[Opening PROVIDED MATERIAL section]
-- ==== Sys2Proof/Tests/Slice0.lean ====
section
/-! SUPPORT. Tests of the model: the syntax check and the decoder on words written out from the spec's tables, the spec's own
vectors of spec/96_derived_vectors.md (expected values from there), the launch state, and for every statement with
hypotheses a state and operands that meet them. -/

namespace Sys2Proof.Tests

open Sys2Proof Sys2Proof.Machine

set_option Elab.async false

/-! ### Helpers -/

/-- The bytes placed from `pc` on. -/
def placed : List Byte → Addr → State → State
  | [], _, s => s
  | b :: rest, pc, s => placed rest (pc + 1) (placeByte pc b s)

/-- The state after reset with these instruction bytes at `pc`, about to be fetched. -/
def code (pc : Addr) (bytes : List Byte) : State := placed bytes pc { State.reset with pc := pc }

/-- The state with these bytes written in `cpu_ram`. -/
def cells : List (Nat × Byte) → State → State
  | [], s => s
  | (k, v) :: rest, s => cells rest { s with cpuRam := s.cpuRam.write k v }

/-- What one step leaves in the fields `f`. -/
def after {α : Type} (s : State) (f : State → α) : Option α :=
  match step s with
  | .next t => some (f t)
  | .fault _ | .refused _ => none

/-- The fatal one step ends in. -/
def fatalOf (s : State) : Option Fault :=
  match step s with
  | .fault f => some f
  | .next _ | .refused _ => none

/-- The state an outcome goes on with. -/
def nextOf (r : Result State) : Option State :=
  match r with
  | .next t => some t
  | .fault _ | .refused _ => none

/-- The fatal an outcome is. -/
def faultOf (r : Result State) : Option Fault :=
  match r with
  | .fault f => some f
  | .next _ | .refused _ => none

theorem eq_next {r : Result State} {t : State} (h : nextOf r = some t) : r = .next t := by
  cases r <;> simp_all [nextOf]

theorem eq_fault {r : Result State} {f : Fault} (h : faultOf r = some f) : r = .fault f := by
  cases r <;> simp_all [faultOf]

/-- The state after reset with `ppu_addr` set. -/
def port (a : Addr) : State := { State.reset with ppu := { State.reset.ppu with addr := a } }

/-- The same with another mirroring. -/
def mirrored (m : Mirroring) (s : State) : State := { s with cart := { s.cart with mirroring := m } }

/-! ### WellFormed: every check refuses a term -/

/-- One operand form outside the columns of R123 and R124 for each mode check. -/
theorem test_wf_refuses_operand_forms :
    (Instr.lda .acc).wf = false ∧ (Instr.adc (.zpy 1)).wf = false ∧
    (Instr.ldx (.zpx 1)).wf = false ∧ (Instr.ldy (.zpy 1)).wf = false ∧
    (Instr.sta (.imm 1)).wf = false ∧ (Instr.stx (.zpx 1)).wf = false ∧
    (Instr.sty (.zpy 1)).wf = false ∧ (Instr.bit (.imm 1)).wf = false ∧
    (Instr.cpx (.zpx 1)).wf = false ∧ (Instr.cpy (.absx 1)).wf = false ∧
    (Instr.inc .acc).wf = false ∧ (Instr.dec (.absy 1)).wf = false ∧
    (Instr.asl (.imm 1)).wf = false ∧ (Instr.ror (.indy 1)).wf = false ∧
    (Instr.lax (.imm 1)).wf = false ∧ (Instr.sax (.absy 1)).wf = false ∧
    (Instr.dcp .acc).wf = false ∧ (Instr.isc (.zpy 1)).wf = false ∧
    (Instr.ahx (.abs 1)).wf = false := by
  decide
[Closing PROVIDED MATERIAL section]
DIRECTIONS
Only lines holding the word "some" belong in the answer; copy all of them from the records.

WRITTEN RESPONSE
  | .next t => some (f t)
  | .fault f => some f
  | .next t => some t
  | .fault f => some f
theorem eq_next {r : Result State} {t : State} (h : nextOf r = some t) : r = .next t := by
theorem eq_fault {r : Result State} {f : Fault} (h : faultOf r = some f) : r = .fault f := by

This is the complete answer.